■ **Task directions**
Search the material for "causes" and show all lines that contain it.

■ **The data**

★ ★ ★ ★ ★

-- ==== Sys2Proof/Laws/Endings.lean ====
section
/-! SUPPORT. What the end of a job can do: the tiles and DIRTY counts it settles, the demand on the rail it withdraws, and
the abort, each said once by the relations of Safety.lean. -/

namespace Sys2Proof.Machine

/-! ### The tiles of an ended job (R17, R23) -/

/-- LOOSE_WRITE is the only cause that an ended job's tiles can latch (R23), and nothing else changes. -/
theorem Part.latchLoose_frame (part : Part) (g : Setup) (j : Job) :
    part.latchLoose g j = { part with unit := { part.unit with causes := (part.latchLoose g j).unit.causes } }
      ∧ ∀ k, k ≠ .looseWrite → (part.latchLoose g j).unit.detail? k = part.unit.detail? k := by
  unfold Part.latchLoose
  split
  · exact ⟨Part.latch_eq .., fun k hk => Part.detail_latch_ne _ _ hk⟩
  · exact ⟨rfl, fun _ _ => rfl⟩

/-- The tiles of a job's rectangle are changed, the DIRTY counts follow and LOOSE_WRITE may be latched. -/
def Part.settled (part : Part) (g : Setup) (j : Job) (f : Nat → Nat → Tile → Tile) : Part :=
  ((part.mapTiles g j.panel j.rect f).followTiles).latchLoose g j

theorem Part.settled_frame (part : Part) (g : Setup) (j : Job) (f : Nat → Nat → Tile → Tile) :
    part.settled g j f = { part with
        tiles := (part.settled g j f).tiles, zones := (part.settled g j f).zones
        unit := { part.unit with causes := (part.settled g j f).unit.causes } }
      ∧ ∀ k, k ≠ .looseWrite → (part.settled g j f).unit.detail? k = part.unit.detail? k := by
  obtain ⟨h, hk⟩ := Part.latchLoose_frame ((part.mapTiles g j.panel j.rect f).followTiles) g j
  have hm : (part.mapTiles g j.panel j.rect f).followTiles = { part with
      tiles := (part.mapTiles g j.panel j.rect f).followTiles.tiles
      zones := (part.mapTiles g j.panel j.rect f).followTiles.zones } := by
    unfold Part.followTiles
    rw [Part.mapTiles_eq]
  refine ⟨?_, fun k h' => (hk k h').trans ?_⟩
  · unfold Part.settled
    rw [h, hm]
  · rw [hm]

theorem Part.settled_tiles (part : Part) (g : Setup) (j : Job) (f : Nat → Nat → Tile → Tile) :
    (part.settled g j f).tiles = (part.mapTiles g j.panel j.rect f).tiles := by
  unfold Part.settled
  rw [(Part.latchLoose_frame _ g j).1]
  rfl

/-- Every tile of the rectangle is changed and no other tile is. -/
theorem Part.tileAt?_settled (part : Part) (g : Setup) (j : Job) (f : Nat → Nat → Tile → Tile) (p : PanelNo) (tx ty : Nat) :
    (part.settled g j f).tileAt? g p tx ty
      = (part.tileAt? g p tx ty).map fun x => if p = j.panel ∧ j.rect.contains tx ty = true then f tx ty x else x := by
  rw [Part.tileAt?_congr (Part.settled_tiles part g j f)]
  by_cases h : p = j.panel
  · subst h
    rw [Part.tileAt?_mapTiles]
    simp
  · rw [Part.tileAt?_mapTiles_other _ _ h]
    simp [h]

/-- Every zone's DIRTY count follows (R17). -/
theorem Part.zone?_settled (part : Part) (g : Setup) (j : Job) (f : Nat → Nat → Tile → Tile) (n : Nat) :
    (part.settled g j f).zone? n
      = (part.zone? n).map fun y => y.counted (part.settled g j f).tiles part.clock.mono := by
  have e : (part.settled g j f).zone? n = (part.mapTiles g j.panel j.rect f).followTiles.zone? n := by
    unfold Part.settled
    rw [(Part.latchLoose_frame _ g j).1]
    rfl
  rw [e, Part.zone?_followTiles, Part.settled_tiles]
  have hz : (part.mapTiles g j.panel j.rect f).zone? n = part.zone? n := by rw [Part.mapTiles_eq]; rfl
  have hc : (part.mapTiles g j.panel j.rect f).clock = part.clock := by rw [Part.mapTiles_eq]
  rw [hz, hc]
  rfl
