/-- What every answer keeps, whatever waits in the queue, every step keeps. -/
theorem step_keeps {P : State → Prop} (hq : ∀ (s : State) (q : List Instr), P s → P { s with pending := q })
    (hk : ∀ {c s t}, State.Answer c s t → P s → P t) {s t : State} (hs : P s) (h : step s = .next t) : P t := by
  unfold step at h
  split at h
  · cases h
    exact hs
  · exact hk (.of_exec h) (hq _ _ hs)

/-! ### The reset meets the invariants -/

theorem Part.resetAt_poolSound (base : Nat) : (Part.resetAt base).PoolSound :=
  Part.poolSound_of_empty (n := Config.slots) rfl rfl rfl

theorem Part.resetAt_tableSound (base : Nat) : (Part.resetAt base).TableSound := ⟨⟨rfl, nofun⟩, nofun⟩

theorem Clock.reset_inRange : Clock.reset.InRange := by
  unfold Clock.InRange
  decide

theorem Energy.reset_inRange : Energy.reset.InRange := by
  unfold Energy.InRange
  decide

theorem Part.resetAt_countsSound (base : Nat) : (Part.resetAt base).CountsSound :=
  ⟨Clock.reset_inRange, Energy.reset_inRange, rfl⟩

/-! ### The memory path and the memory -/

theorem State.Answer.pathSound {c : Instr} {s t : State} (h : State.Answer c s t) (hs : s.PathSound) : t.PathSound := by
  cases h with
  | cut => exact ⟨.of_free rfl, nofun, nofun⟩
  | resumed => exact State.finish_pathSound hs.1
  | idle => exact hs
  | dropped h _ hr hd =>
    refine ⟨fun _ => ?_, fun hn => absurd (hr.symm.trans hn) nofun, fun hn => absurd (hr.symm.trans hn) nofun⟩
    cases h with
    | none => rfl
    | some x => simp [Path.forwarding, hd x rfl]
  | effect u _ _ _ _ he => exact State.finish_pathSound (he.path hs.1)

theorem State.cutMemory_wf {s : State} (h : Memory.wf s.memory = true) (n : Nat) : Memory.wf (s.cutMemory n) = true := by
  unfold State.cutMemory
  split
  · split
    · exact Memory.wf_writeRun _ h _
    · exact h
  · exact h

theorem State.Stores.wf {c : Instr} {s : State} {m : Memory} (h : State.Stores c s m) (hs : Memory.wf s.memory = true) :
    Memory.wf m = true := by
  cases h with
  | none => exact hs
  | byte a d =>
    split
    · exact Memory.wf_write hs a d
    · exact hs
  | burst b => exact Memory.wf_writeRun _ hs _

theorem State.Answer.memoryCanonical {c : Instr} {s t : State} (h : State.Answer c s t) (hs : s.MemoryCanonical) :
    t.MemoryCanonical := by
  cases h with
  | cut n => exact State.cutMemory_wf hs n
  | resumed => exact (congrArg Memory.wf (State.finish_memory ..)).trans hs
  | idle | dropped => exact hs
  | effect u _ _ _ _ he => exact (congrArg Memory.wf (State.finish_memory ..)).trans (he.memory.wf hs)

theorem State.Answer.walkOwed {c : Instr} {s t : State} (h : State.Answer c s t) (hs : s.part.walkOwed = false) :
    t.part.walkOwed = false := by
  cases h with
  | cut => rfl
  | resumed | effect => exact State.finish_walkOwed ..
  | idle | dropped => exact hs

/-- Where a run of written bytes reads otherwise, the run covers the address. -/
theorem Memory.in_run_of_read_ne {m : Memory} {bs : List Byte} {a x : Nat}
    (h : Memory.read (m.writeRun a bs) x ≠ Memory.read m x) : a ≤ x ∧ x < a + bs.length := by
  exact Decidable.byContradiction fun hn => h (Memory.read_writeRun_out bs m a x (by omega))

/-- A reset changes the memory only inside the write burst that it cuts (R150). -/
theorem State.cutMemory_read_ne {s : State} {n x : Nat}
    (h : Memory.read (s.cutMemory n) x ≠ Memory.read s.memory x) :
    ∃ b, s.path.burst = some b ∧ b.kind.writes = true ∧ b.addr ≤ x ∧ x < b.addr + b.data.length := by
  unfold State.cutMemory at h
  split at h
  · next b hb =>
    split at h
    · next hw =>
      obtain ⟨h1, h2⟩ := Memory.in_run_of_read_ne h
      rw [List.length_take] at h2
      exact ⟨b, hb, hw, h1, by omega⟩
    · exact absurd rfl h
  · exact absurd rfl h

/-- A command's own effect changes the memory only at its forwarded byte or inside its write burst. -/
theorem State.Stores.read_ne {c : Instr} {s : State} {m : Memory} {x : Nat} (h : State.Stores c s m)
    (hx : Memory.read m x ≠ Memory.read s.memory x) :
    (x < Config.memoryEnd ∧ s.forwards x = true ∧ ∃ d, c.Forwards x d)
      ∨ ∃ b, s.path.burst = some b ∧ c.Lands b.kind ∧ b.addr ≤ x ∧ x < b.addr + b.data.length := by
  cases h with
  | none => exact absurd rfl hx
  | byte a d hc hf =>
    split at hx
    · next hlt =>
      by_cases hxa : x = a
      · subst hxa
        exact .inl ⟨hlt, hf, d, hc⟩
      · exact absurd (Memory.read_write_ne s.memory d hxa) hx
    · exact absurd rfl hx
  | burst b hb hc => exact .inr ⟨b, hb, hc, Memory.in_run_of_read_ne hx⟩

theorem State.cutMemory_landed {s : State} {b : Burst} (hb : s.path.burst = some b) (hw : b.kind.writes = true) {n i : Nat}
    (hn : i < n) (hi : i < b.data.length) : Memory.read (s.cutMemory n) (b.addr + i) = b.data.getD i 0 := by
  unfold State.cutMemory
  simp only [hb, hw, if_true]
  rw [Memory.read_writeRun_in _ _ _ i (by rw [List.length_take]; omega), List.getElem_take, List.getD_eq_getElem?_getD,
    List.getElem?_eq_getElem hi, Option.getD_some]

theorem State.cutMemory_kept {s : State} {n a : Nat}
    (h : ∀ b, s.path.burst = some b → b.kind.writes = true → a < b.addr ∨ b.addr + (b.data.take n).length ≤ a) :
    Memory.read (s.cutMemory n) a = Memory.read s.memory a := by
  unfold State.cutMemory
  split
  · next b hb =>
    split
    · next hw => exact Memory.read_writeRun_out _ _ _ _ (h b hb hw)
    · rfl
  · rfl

★ ★ ★ ★ ★

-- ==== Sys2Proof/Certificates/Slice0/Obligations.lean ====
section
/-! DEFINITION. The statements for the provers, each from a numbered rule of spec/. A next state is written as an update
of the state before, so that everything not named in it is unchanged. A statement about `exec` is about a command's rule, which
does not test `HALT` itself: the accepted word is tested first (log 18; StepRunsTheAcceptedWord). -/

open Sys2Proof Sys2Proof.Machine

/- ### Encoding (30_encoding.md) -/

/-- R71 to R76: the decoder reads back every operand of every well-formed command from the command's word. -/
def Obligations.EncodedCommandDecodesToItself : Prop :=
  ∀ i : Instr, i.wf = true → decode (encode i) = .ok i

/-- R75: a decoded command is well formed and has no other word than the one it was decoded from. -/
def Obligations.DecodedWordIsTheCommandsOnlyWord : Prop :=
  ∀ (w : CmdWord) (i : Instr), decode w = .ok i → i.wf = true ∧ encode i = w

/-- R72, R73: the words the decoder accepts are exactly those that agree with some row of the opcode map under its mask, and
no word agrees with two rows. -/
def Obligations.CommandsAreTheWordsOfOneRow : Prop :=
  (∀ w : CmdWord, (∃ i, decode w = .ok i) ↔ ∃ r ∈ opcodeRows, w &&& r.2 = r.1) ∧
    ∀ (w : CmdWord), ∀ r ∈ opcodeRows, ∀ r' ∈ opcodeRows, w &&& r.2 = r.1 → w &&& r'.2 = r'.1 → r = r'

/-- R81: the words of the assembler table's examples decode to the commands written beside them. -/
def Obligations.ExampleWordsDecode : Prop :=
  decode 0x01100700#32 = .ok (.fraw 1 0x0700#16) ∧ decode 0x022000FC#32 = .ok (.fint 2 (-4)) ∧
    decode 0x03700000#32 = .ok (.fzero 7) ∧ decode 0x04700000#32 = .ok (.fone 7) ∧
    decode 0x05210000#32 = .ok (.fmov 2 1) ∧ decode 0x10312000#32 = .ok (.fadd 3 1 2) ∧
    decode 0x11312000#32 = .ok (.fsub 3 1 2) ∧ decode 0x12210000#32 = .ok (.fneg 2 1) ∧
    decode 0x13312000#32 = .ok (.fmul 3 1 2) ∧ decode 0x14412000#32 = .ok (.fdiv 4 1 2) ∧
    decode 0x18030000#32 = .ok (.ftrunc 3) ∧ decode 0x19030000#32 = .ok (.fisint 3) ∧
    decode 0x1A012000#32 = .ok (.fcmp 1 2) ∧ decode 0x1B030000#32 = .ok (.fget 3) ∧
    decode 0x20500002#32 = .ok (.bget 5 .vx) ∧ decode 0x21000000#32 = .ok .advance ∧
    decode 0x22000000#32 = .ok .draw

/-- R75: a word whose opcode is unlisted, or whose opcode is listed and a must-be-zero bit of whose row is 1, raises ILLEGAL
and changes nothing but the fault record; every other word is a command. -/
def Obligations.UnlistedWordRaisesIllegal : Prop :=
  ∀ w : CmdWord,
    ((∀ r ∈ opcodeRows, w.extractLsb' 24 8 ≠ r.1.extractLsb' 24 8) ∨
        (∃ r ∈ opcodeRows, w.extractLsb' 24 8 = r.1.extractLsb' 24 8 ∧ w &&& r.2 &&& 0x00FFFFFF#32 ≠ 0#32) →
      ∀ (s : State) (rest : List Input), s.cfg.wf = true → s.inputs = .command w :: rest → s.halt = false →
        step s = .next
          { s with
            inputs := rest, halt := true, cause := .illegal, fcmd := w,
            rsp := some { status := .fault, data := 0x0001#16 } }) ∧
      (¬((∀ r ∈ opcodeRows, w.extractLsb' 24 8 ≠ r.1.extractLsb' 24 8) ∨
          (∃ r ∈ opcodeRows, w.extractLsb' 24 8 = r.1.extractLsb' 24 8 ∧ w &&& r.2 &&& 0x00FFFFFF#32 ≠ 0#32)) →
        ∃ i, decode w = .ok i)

★ ★ ★ ★ ★

■ **Expected output**
    part.latchLoose g j = { part with unit := { part.unit with causes := (part.latchLoose g j).unit.causes } }
        unit := { part.unit with causes := (part.settled g j f).unit.causes } }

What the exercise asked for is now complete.